Linux command line tutorial
Contents
Connecting to the cluster
We will use SSH (secure shell) to connect to the cluster. On Mac OSX we need to simply open a terminal window (under Applications->Utilities), on PC we may need to download an ssh client such as Putty.
In the terminal type:
ssh madmax.mpi-cbg.de
and enter your password
tomancak@madmax.mpi-cbg.de's password:
Now you are on the cluster
Last login: Sun May 19 09:01:24 2013 from 10.1.7.16 "Platform HPC" 3.1 (build 7211) Management Node Welcome to the MPI-CBG cluster masternode. [tomancak@madmax ~]$
Moving around
pwd - print working directory
[tomancak@madmax ~]$ pwd /home/tomancak
cd - change directory
[tomancak@madmax ~]$ cd /projects [tomancak@madmax projects]$ pwd /projects
~ - tilda means home directory
[tomancak@madmax projetcs]$ cd ~ [tomancak@madmax ~]$ pwd /home/tomancak
/ - slash demarcates directories and by itself means the root directory
[tomancak@madmax ~]$ cd / [tomancak@madmax /]$ pwd /
. - current directory, if we want to for example execute a script in the current directory we do it like this:
./executable_script
This tells the interpreter to look for the file executable_script in the current directory and not somewhere else.
.. - one directory up
[tomancak@madmax projects]$ cd .. [tomancak@madmax /]
pressing tab - auto-completion, we don't need to type long names of directories, start typing the name and press tab and the linux system will either auto-complete or show you the options you have
[tomancak@madmax ~]$ cd /projects/toman + press tab [tomancak@madmax ~]$ cd /projects/tomancak_lightsheet [tomancak@madmax tomancak_lightsheet]$
Manipulating files
ls
more
tail
nano
mv
cp
scp
rm
mkdir
rmdir
gunzip
tar
Permissions
chmod
su
sudo
Pipes and redirects
|
>
wc
Misc
which
top
watch
grep
sort
find
man
Using it on the cluster
Here we put all of that goodness to work to make our life on a cluster easier.
Once we submit the jobs we want to monitor the progress.

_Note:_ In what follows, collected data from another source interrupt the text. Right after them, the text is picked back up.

/-- The first free graph slot of a partition (R55). [log 110, DESIGN CHOICE.] -/
def freeGraph (s : State) (p : Nat) : Option Nat := (List.range 16).find? (fun i => !((part s p).graphs.get {} i).live)
/-- Header fields that break R56. -/
def headerBad (h : List Byte) : Bool :=
  fld h 0 8 % 64 ≠ 0 || fld h 8 2 = 0 || 4096 < fld h 8 2 || fld h 0xC 4 ≠ 0 || fld h 0x10 8 % 4096 ≠ 0 || fld h 0x1C 4 ≠ 0 || fld h 0x28 8 ≠ 0
/-- A graph of a partition, and a node of it. -/
def graphOf (s : State) (p g : Nat) : Graph := (part s p).graphs.get {} g
def nodeOf (s : State) (p g n : Nat) : Node := (graphOf s p g).nodes.getD n {}
/-- The launch id of a node's work (R361). -/
def nodeId (s : State) (p g n : Nat) : Nat := (graphOf s p g).tag * 65536 + n
/-- A graph with no node Ready, Dispatched or Running completes: its done word is stored and its slot is free (R65, R480). -/
def graphCheck (p g : Nat) (s : State) : State :=
  let x := graphOf s p g
  if !x.live || x.nodes.any (fun n => n.state == .ready || n.state == .dispatched || n.state == .running) then s
  else
    let v := match x.firstFailed with
      | none => 1
      | some (n, code) => 3 + code * 2 ^ 8 + n * 2 ^ 32
    let s := walkerStore p x.doneWord.toNat (leBytes 8 v) s
    modPart p (fun y => { y with graphs := y.graphs.put g { x with live := false } }) s
/-- GRAPH_ACCEPT (R55, R480). A graph in which no node is Ready completes at once (R65). [log 66, DEDUCED.] -/
def execGraphAccept (s : State) : Out :=
  let p := s.ev.x
  .next (match (part s p).gsub with
    | [] => s
    | a :: rest =>
      if (part s p).suspended || (part s p).state ≠ .ready || (part s p).erased then s
      else
        let s := modPart p (fun x => { x with gsub := rest }) s
        match walkerRead s p a.toNat 48 with
        | none => s
        | some h =>
          let done := fld h 0x20 8
          let refuse := fun (code idx : Nat) (s : State) => walkerStore p done (leBytes 8 (2 + code * 2 ^ 8 + idx * 2 ^ 32)) s
          if done % 8 ≠ 0 then s
          else if headerBad h then refuse 1 0xFFFFFFFF s
          else match freeGraph s p with
            | none => refuse 0xA 0xFFFFFFFF s
            | some g => match checkGraph s p (fld h 0 8) (fld h 8 2) with
              | .error (c, i) => refuse c i s
              | .ok ns =>
                let ns := ns.map (fun n => if n.preds = 0 then { n with state := .ready, readyAt := walkerTime s p } else n)
                let gr : Graph := { live := true, tag := fld h 0xA 2, nodes := ns, saveArea := .ofNat 64 (fld h 0x10 8), saveSize := fld h 0x18 4,
                                    doneWord := .ofNat 64 done }
                graphCheck p g (modPart p (fun x => { x with graphs := x.graphs.put g gr, accepted := (x.accepted + 1) % 2 ^ 32 }) s))

/-! ### Arrivals -/

/-- What is to be done after a node has ended: an arrival at a node, or the end of a node. -/
inductive Work where
  | arrive (n : Nat) (done : Bool)
  | ended (n : Nat) (done : Bool)
  deriving DecidableEq, Repr

/-- A while node reads its word (R64): its body starts again, or it completes; none when the read faults. A body node that counts no
predecessor gets no arrival and stays Waiting. [log 103, DESIGN CHOICE.] -/
def evalWhile (s : State) (p g w : Nat) : Option (List Work × State) :=
  let n := nodeOf s p g w
  let (f, l, lim) := bodyOf n
  match walkerRead s p n.object.toNat 8 with
  | none => none
  | some b =>
    if leNat b ≠ 0 && (lim = 0 || n.count < lim) then
      let reset := fun (s : State) i => modNode p g i (fun x => { x with state := .waiting, arrivals := 0, doneArrivals := 0, count := 0 }) s
      let s := ((List.range (l + 1 - f)).map (fun i => f + i)).foldl reset s
      some ([.arrive f true], modNode p g w (fun x => { x with state := .running, count := x.count + 1 }) s)
    else some ([.ended w true], s)

/-- A node fails: its graph remembers the first one, with its code (R479, R480). -/
def failNode (p g n code : Nat) (s : State) : State :=
  let s := telemetry (some p) ((vdt s p 0).getD 0) 11 s
  let s := modNode p g n (fun x => { x with failed := true }) s
  modPart p (fun x => { x with graphs := x.graphs.put g { x.graphs.get {} g with firstFailed := ((x.graphs.get {} g).firstFailed.orElse (fun _ => some (n, code))) } }) s
/-- A node is torn down and becomes Ready again with its order keys, or fails at its third time, when it is unreplayable, or when no live core can take it
(R479, R481): what
follows. -/
def tearWork (p g n : Nat) (s : State) : List Work × State :=
  let x := nodeOf s p g n
  let s := telemetry (some p) ((vdt s p 0).getD 0) 10 s
  let s := endShadows x.launch (fun _ => x.kind == 0) true s
  let s := modNode p g n (fun x => { x with kills := x.kills + 1, tear := false }) s
  let noCore := x.kind = 0 && !clusterFor s p x.aff x.record.gang
  if x.unreplayable || 2 ≤ x.kills || noCore then ([.ended n false], failNode p g n (if noCore then 0x22 else if x.unreplayable then 0x21 else 0x20) s)
  else ([], modNode p g n (fun x => { x with state := .ready }) s)

/-- Arrivals and ends run their course (R61, R63, R64). -/
def runWork (p g : Nat) : Nat → List Work → State → State
  | 0, _, s => s
  | _, [], s => s
  | fuel + 1, .arrive n done :: rest, s =>
    let x := nodeOf s p g n
    let arr := x.arrivals + 1
    let dn := x.doneArrivals + bit done
    let s := modNode p g n (fun x => { x with arrivals := arr, doneArrivals := dn }) s
    if x.state ≠ .waiting || arr ≠ x.preds then runWork p g fuel rest s
    else
      let ready := if x.kind = 5 then decide (0 < dn) else decide (dn = arr)
      if ready then runWork p g fuel rest (modNode p g n (fun x => { x with state := .ready, readyAt := walkerTime s p, count := 0 }) s)
      else runWork p g fuel (rest ++ [.ended n false]) s
  | fuel + 1, .ended n done :: rest, s =>
    let x := nodeOf s p g n
    let s := modNode p g n (fun x => { x with state := if done then .complete else .skipped }) s
    let next := x.succ.map (fun m => Work.arrive m done)
    let whiles := ((List.range (graphOf s p g).nodes.length).zip (graphOf s p g).nodes).filterMap (fun q =>
      if q.2.kind = 4 && q.2.state = .running && (bodyOf q.2).2.1 = n then some q.1 else none)
    let r := whiles.foldl (fun (r : List Work × State) w => match evalWhile r.2 p g w with
      | some (l, t) => (r.1 ++ l, t)
      | none => let y := tearWork p g w r.2; (r.1 ++ y.1, y.2)) ([], s)
    runWork p g fuel (rest ++ next ++ r.1) r.2

/-- A list of ends and arrivals, and then the graph's own end. -/
def runGraph (p g : Nat) (l : List Work) (s : State) : State := graphCheck p g (runWork p g (16 * 4096) l s)
/-- A node is torn down (R479). -/
def tearNode (p g n : Nat) (s : State) : State := let r := tearWork p g n s; runGraph p g r.1 r.2

/-! ### Dispatch -/

/-- Parts of one size of a split region become one, pair by pair, where both are back (R67). -/
def mergeParts (p : Nat) (d : OpDecl) (sz : Nat) (s : State) : State :=
  let idle := fun (b : Nat) => s.tokens.any (fun t => t.part == p && t.base == b && t.size == sz && t.owner == walkerHolder && t.moving.isNone && t.sharers.isEmpty && t.waiting.isEmpty)
  (((s.tokens.filter (fun t => t.part == p && t.size == sz && d.base ≤ t.base && t.base < d.base + 2 ^ d.size && t.base % 2 ^ (sz + 1) == 0)).map (fun t => t.base)).filter
    (fun b => idle b && idle (b + 2 ^ sz))).foldl (fun s b => mergeTok p b s) s
/-- The parts of the split declarations of a node come together, smallest first. -/
def mergeDecls (p : Nat) (l : List OpDecl) (s : State) : State :=
  (l.filter (fun d => d.access == 3)).foldl (fun s d => (List.range (d.size - 16)).foldl (fun s i => mergeParts p d (16 + i) s) s) s
/-- A region is split into 2^n parts (R67). -/
def splitParts (p : Nat) (d : OpDecl) : Nat → State → State
  | 0, s => s
  | n + 1, s =>
    let s := splitParts p d n s
    let l := s.tokens.filter (fun t => t.part == p && d.base ≤ t.base && t.base < d.base + 2 ^ d.size && t.size == d.size - n)
    l.foldl (fun s t => splitTok p t.base s) s
/-- Do the free entries that splits of regions into T parts need at each home stand within the quota, all together (R102, R459)? -/
def splitRoom (s : State) (p : Nat) (l : List OpDecl) (t : Nat) : Bool :=
  let home := fun (d : OpDecl) => (tokenBase s p d.base).map (fun x => x.home)
  l.all (fun d => match home d with
    | none => false
    | some h =>
      let need := (l.filter (fun e => home e == some h)).length * (t - 1)
      decide (256 ≤ h) || (tokensOn s p h + need ≤ (part s p).ctx.quota.get 0 (vdieOf s p h)
        && (s.tokens.filter (fun y => y.home == h)).length + need ≤ Config.tokenEntries))

/-- Do two declarations conflict (R66)? -/
def declClash (a b : OpDecl) : Bool := (2 ≤ a.access || 2 ≤ b.access) && a.base < b.base + 2 ^ b.size && b.base < a.base + 2 ^ a.size
/-- The dispatch test of R66. -/
def canDispatch (s : State) (p g n : Nat) : Bool :=
  let x := nodeOf s p g n
  let others := (part s p).graphs.flatMap (fun q => if q.2.live then ((q.2.nodes.filter (fun y => y.state == .dispatched || y.state == .running)).flatMap (fun y => y.decls)) else [])
  x.state == .ready && x.decls.all (walkerHolds s p) && (x.kind != 0 || splitRoom s p (x.decls.filter (fun d => d.access == 3)) x.record.t)
    && !x.decls.any (fun d => others.any (declClash d))
/-- The order of the ready pool (R69). -/
def poolKey (x : Node) (g n : Nat) : Nat := ((x.prio * 2 ^ 64 + x.readyAt) * 16 + g) * 4096 + n
/-- Is a node the first of the pool that may be dispatched (R69)? -/
def firstReady (s : State) (p g n : Nat) : Bool :=
  let mine := poolKey (nodeOf s p g n) g n
  !((part s p).graphs.any (fun q => q.2.live && ((List.range q.2.nodes.length).zip q.2.nodes).any (fun y =>
    y.2.state == .ready && decide (poolKey y.2 q.1 y.1 < mine) && canDispatch s p q.1 y.1)))

/-- The walker lends a region, or a share of it, to a holder (R67). [log 94, DEDUCED.] -/
def walkerLend (p : Nat) (nm : Name) (base : Nat) (share : Bool) (h : Nat) (s : State) : State :=
  let r := walkerEvent p nm s
  tokAsk p base (ownOp r.2 (if share then .share else .lend) walkerHolder h (((tokenBase r.2 p base).map (fun t => t.size)).getD 16) r.1) r.2
/-- May the walker choose a core's engines for a node: its cluster is the partition's, active, and does not leave it (R75, R327, R392)? -/
def engineCore (s : State) (p aff c : Nat) : Bool :=
  (clus s (coreClus c)).holder == some p && (clus s (coreClus c)).draining.isNone && (clus s (coreClus c)).state == 0 && coreUsable s c && affOk aff (coreDie c)
/-- A wait of a dispatch on a token's return makes its record (R459). [log 67, DEDUCED.] -/
def dispatchRecord (p g n : Nat) (s : State) : State :=
  let x := nodeOf s p g n
  let last := x.decls.foldl (fun (b : Option Ante) d => match tokenBase s p d.base with
    | some t => if x.readyAt < t.lastAnte.time && b.all (fun y => decide (y.time < t.lastAnte.time)) then some t.lastAnte else b
    | none => b) none
  match last with
  | some a => recordParty p 14 (x.readyAt - (die s ((vdt s p 0).getD 0)).off) (partyName (nodeId s p g n)) a s
  | none => s

/-- A channel or a collective engine accepts the command of a dispatched node, on the core that the walker has chosen, and the channel is lent
the node's tokens; those of a collective node go to the core's channel 0 (R60, R67, R327). [log 109, DESIGN CHOICE.] -/
def acceptNode (p g n c ch : Nat) (s : State) : State :=
  let x := nodeOf s p g n
  let w : Issuer := { part := p, graph := g, node := n, at_ := s.time }
  let id := s.ids.msg
  let lend := fun (h : Nat) (s : State) => x.decls.foldl (fun s d => walkerLend p (partyName (nodeId s p g n)) d.base (d.access == 1) h s) (modNode p g n (fun y => { y with state := .running, holder := h, dynNj := 0 }) s)
  if !engineCore s p x.aff c then s
  else if x.kind = 1 then
    if 16 ≤ (chan s c ch).queue.length then s
    else
      let s := { s with ids := { s.ids with msg := id + 1 } }
      let s := modCore c (fun y => { y with chans := y.chans.put ch { (y.chans.get {} ch) with queue := (y.chans.get {} ch).queue ++ [{ id := id, who := w, desc := parseCopy x.raw, addr := x.object.toNat }] } }) s
      lend (chanHolder s p c ch) s
  else
    let r := walkerEvent p (partyName (nodeId s p g n)) { s with ids := { s.ids with msg := id + 1 } }
    let q := parseColl x.raw id { w with pushEvent := r.1 } (coreDie c) c 0 x.object.toNat
    let k := (((part s p).collSeq.find? (fun e => e.1 == q.key && e.2.1 == q.rank)).map (fun e => e.2.2)).getD 0
    let s := modPart p (fun y => { y with collSeq := (q.key, q.rank, k + 1) :: y.collSeq.filter (fun e => !(e.1 == q.key && e.2.1 == q.rank)) }) r.2
    lend (chanHolder s p c 0) (acceptColl { q with inst := k } s)
/-- The latest W of the writes to the line, and to the region, of an address: a word of the walker's is released once gtime has passed it
(R62, R132). -/
def wordW (s : State) (p va : Nat) : Nat :=
  max (((tokenCover s p va).map (fun t => t.lastW)).getD 0) (match walkerKeys s p va 1 with
    | .ok [k] => if isFar (lineOf k) then 0 else (lineSt s (lineOf k)).c
    | _ => 0)
/-- A host signal node is complete, and the partition's interrupt raised, once its store has applied and is released; until then it stays
Dispatched (R58, R60, R62). -/
def signalCheck (p g n : Nat) (s : State) : State :=
  if !(walkerMsgs s p).isEmpty || walkerTime s p ≤ wordW s p (nodeOf s p g n).object.toNat + 20 then s
  else runGraph p g [.ended n true] { s with host := { s.host with out := s.host.out ++ [.signal p] } }
/-- A node has been dispatched: its work (R58, R63, R64, R452). -/
def startNode (p g n c ch : Nat) (s : State) : State :=
  let x := nodeOf s p g n
  match x.kind with
  | 0 =>
    if !clusterFor s p x.aff x.record.gang then runGraph p g [.ended n false] (failNode p g n 0x22 s) else
    let s := (x.decls.filter (fun d => d.access == 3)).foldl (fun s d => splitParts p d (Nat.log2 x.record.t) s) s
    let (l, s) := addLaunch { part := p, record := x.record, graph := g, node := n, id := nodeId s p g n, prio := x.prio, readyAt := x.readyAt, aff := x.aff } s
    let s := modNode p g n (fun y => { y with launch := l }) s
    (List.range x.record.t).foldl (fun s i => addTeam l i s) s
  | 1 => acceptNode p g n c ch s
  | 2 => acceptNode p g n c ch s
  | 3 => match walkerRead s p x.object.toNat 8 with
    | none => tearNode p g n s
    | some b =>
      let sel := if leNat b < x.succ.length then leNat b else x.succ.length - 1
      let arrivals := ((List.range x.succ.length).zip x.succ).map (fun q => Work.arrive q.2 (q.1 == sel))
      runGraph p g arrivals (modNode p g n (fun y => { y with state := .complete }) s)
  | 4 => match evalWhile s p g n with
    | none => tearNode p g n s
    | some (l, s) => runGraph p g l s
  | 5 => runGraph p g [.ended n true] s
  | _ =>
    signalCheck p g n (walkerStore p x.object.toNat (leBytes 8 x.value.toNat) s)

/-- NODE_DISPATCH (R58, R60, R63, R64, R66, R67, R69, R327). For a copy or collective node nums holds the core and channel that the walker
chooses; one that is dispatched already stands until an engine accepts its command. -/
def execNodeDispatch (s : State) : Out :=
  let p := s.ev.x
  let g := s.ev.y
  let n := s.ev.z
  let c := s.ev.nums.getD 0 0
  let ch := s.ev.nums.getD 1 0 % 2
  let t := mergeDecls p (nodeOf s p g n).decls s
  let x := nodeOf s p g n
  .next (if (part s p).suspended || !(graphOf s p g).live then s
    else if x.state = .dispatched && (x.kind = 1 || x.kind = 2) then acceptNode p g n c ch s
    else if !canDispatch t p g n || !firstReady t p g n then s
    else startNode p g n c ch (modNode p g n (fun y => { y with state := .dispatched, dispatchAt := walkerTime t p }) (dispatchRecord p g n t)))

For example bjobs -r gives us an output summarising our running jobs. If there are many its not that useful. How about counting them?
bjobs -r | wc -l 160
More useful, we have 160 jobs running. Still how about the pending ones? We can do that:
bjobs -r | grep PEND | wc -l 40
Ok 40. Now, how many jobs actually finished successfully? Lets say they create some .tif files a few directories down
ls ../../output/*.tif | wc -l 200
Good, looks like 200 are finished. Its tempting to keep pressing enter on those commands but its also tiresome. Using
watch -n5 'ls ../../output/*.tif | wc -l'
outputs continuously
Every 5.0s: ls ../../output/*.tif | wc -l Mon May 20 21:16:37 2013 180
i.e. we get the number of files automatically updated every 5 seconds (without the -n paramater every 2s by default).